• **The task**
Please copy all of the records exactly, leaving nothing out.

(Records contained in a dataset)
----------------------------------------
theorem witness_StepKeepsTheInvariant :
    (holding (.clr .long (.ind 0)) (start 1 2 0)).inv = true ∧
    steps (holding (.clr .long (.ind 0)) (start 1 2 0)) = true := by
  decide

theorem witness_TextIsNeverChanged :
    steps (holding (.clr .byte (.absW 0x7FFF)) (start 1 2 0)) = true ∧ inRegion (start 1 2 0).cfg.text 0x8000 = true ∧
    inRegion (start 1 2 0).cfg.text 0x80FF = true := by decide

theorem witness_RegisterFrame :
    completes (.move .word (.postInc 0) (.dn 1)) (start 1 2 0) = true ∧
    (Instr.move .word (.postInc 0) (.dn 1)).destD ≠ some 0 ∧
    (1 : RegNum) ∉ (Instr.move .word (.postInc 0) (.dn 1)).movedA := by decide

theorem witness_MemoryFrame :
    completes (.addxW .predec 1 0) (start 1 2 0) = true ∧ (Instr.addxW .predec 1 0).stored (start 1 2 0) = some (0x1FFE, 2) ∧
    completes (.tst .word (.ind 0)) (start 1 2 0) = true ∧ (Instr.tst .word (.ind 0)).stored (start 1 2 0) = none := by
  decide

theorem witness_FlagFrame :
    completes (.btstReg 1 (.dn 0)) (start 1 2 0b11111) = true ∧ ((Instr.btstReg 1 (.dn 0)).affects (start 1 2 0)).x = false ∧
    ((Instr.btstReg 1 (.dn 0)).affects (start 1 2 0)).n = false ∧
    ((Instr.btstReg 1 (.dn 0)).affects (start 1 2 0)).v = false ∧
    ((Instr.btstReg 1 (.dn 0)).affects (start 1 2 0)).c = false ∧ completes (.sne (.dn 0)) (start 1 2 0b11111) = true ∧
    ((Instr.sne (.dn 0)).affects (start 1 2 0)).z = false := by decide

theorem witness_DecodeEncode :
    (Instr.move .long (.imm 0xFFFFFFFF) (.absL 0xFFFFFFFF)).wf = true ∧
    (Instr.addq .byte 0 (.index 7 ⟨true, 7, true, 0xFF⟩)).wf = true ∧
    (Instr.beq (.byte 0xFF)).wf = true ∧ encode (.beq (.byte 0xFF)) ≠ [] ∧
    encode (.move .long (.imm 0xFFFFFFFF) (.absL 0xFFFFFFFF)) ≠ [] := by decide

theorem witness_StepExecutesTheDecoded :
    (holding (.moveq 0 1) (start 1 2 0)).pc.toNat % 2 = 0 ∧
    decode (fetchWords maxWords (holding (.moveq 0 1) (start 1 2 0)).pc.toNat (holding (.moveq 0 1) (start 1 2 0))) =
      .ok (.moveq 0 1, [0, 0, 0, 0]) := ⟨by decide, rfl⟩

/-- The longest instruction, its last word at the top of the memory map. -/
theorem witness_StepExecutesTheStored :
    let i : Instr := .move .long (.imm 0x12345678) (.absL 0x9ABCDEF0)
    let s := holding i { start 1 2 0 with pc := 0xFFF6 }
    i.wf = true ∧ encode i ≠ [] ∧ s.pc.toNat % 2 = 0 ∧ (encode i).length = 5 ∧
    ∀ (k : Nat) (h : k < (encode i).length),
      allocated s.cfg (s.pc.toNat + 2 * k) = true ∧ allocated s.cfg (s.pc.toNat + 2 * k + 1) = true ∧
        s.mem.read (s.pc.toNat + 2 * k) ++ s.mem.read (s.pc.toNat + 2 * k + 1) = (encode i)[k] := by decide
----------------------------------------
• **Answer below**
theorem witness_StepKeepsTheInvariant :
    (holding (.clr .long (.ind 0)) (start 1 2 0)).inv = true ∧
    steps (holding (.clr .long (.ind 0)) (start 1 2 0)) = true := by
  decide

theorem witness_TextIsNeverChanged :
    steps (holding (.clr .byte (.absW 0x7FFF)) (start 1 2 0)) = true ∧ inRegion (start 1 2 0).cfg.text 0x8000 = true ∧
    inRegion (start 1 2 0).cfg.text 0x80FF = true := by decide

theorem witness_RegisterFrame :
    completes (.move .word (.postInc 0) (.dn 1)) (start 1 2 0) = true ∧
    (Instr.move .word (.postInc 0) (.dn 1)).destD ≠ some 0 ∧
    (1 : RegNum) ∉ (Instr.move .word (.postInc 0) (.dn 1)).movedA := by decide

theorem witness_MemoryFrame :
    completes (.addxW .predec 1 0) (start 1 2 0) = true ∧ (Instr.addxW .predec 1 0).stored (start 1 2 0) = some (0x1FFE, 2) ∧
    completes (.tst .word (.ind 0)) (start 1 2 0) = true ∧ (Instr.tst .word (.ind 0)).stored (start 1 2 0) = none := by
  decide

theorem witness_FlagFrame :
    completes (.btstReg 1 (.dn 0)) (start 1 2 0b11111) = true ∧ ((Instr.btstReg 1 (.dn 0)).affects (start 1 2 0)).x = false ∧
    ((Instr.btstReg 1 (.dn 0)).affects (start 1 2 0)).n = false ∧
    ((Instr.btstReg 1 (.dn 0)).affects (start 1 2 0)).v = false ∧
    ((Instr.btstReg 1 (.dn 0)).affects (start 1 2 0)).c = false ∧ completes (.sne (.dn 0)) (start 1 2 0b11111) = true ∧
    ((Instr.sne (.dn 0)).affects (start 1 2 0)).z = false := by decide

theorem witness_DecodeEncode :
    (Instr.move .long (.imm 0xFFFFFFFF) (.absL 0xFFFFFFFF)).wf = true ∧
    (Instr.addq .byte 0 (.index 7 ⟨true, 7, true, 0xFF⟩)).wf = true ∧
    (Instr.beq (.byte 0xFF)).wf = true ∧ encode (.beq (.byte 0xFF)) ≠ [] ∧
    encode (.move .long (.imm 0xFFFFFFFF) (.absL 0xFFFFFFFF)) ≠ [] := by decide

theorem witness_StepExecutesTheDecoded :
    (holding (.moveq 0 1) (start 1 2 0)).pc.toNat % 2 = 0 ∧
    decode (fetchWords maxWords (holding (.moveq 0 1) (start 1 2 0)).pc.toNat (holding (.moveq 0 1) (start 1 2 0))) =
      .ok (.moveq 0 1, [0, 0, 0, 0]) := ⟨by decide, rfl⟩

/-- The longest instruction, its last word at the top of the memory map. -/
theorem witness_StepExecutesTheStored :
    let i : Instr := .move .long (.imm 0x12345678) (.absL 0x9ABCDEF0)
    let s := holding i { start 1 2 0 with pc := 0xFFF6 }
    i.wf = true ∧ encode i ≠ [] ∧ s.pc.toNat % 2 = 0 ∧ (encode i).length = 5 ∧
    ∀ (k : Nat) (h : k < (encode i).length),
      allocated s.cfg (s.pc.toNat + 2 * k) = true ∧ allocated s.cfg (s.pc.toNat + 2 * k + 1) = true ∧
        s.mem.read (s.pc.toNat + 2 * k) ++ s.mem.read (s.pc.toNat + 2 * k + 1) = (encode i)[k] := by decide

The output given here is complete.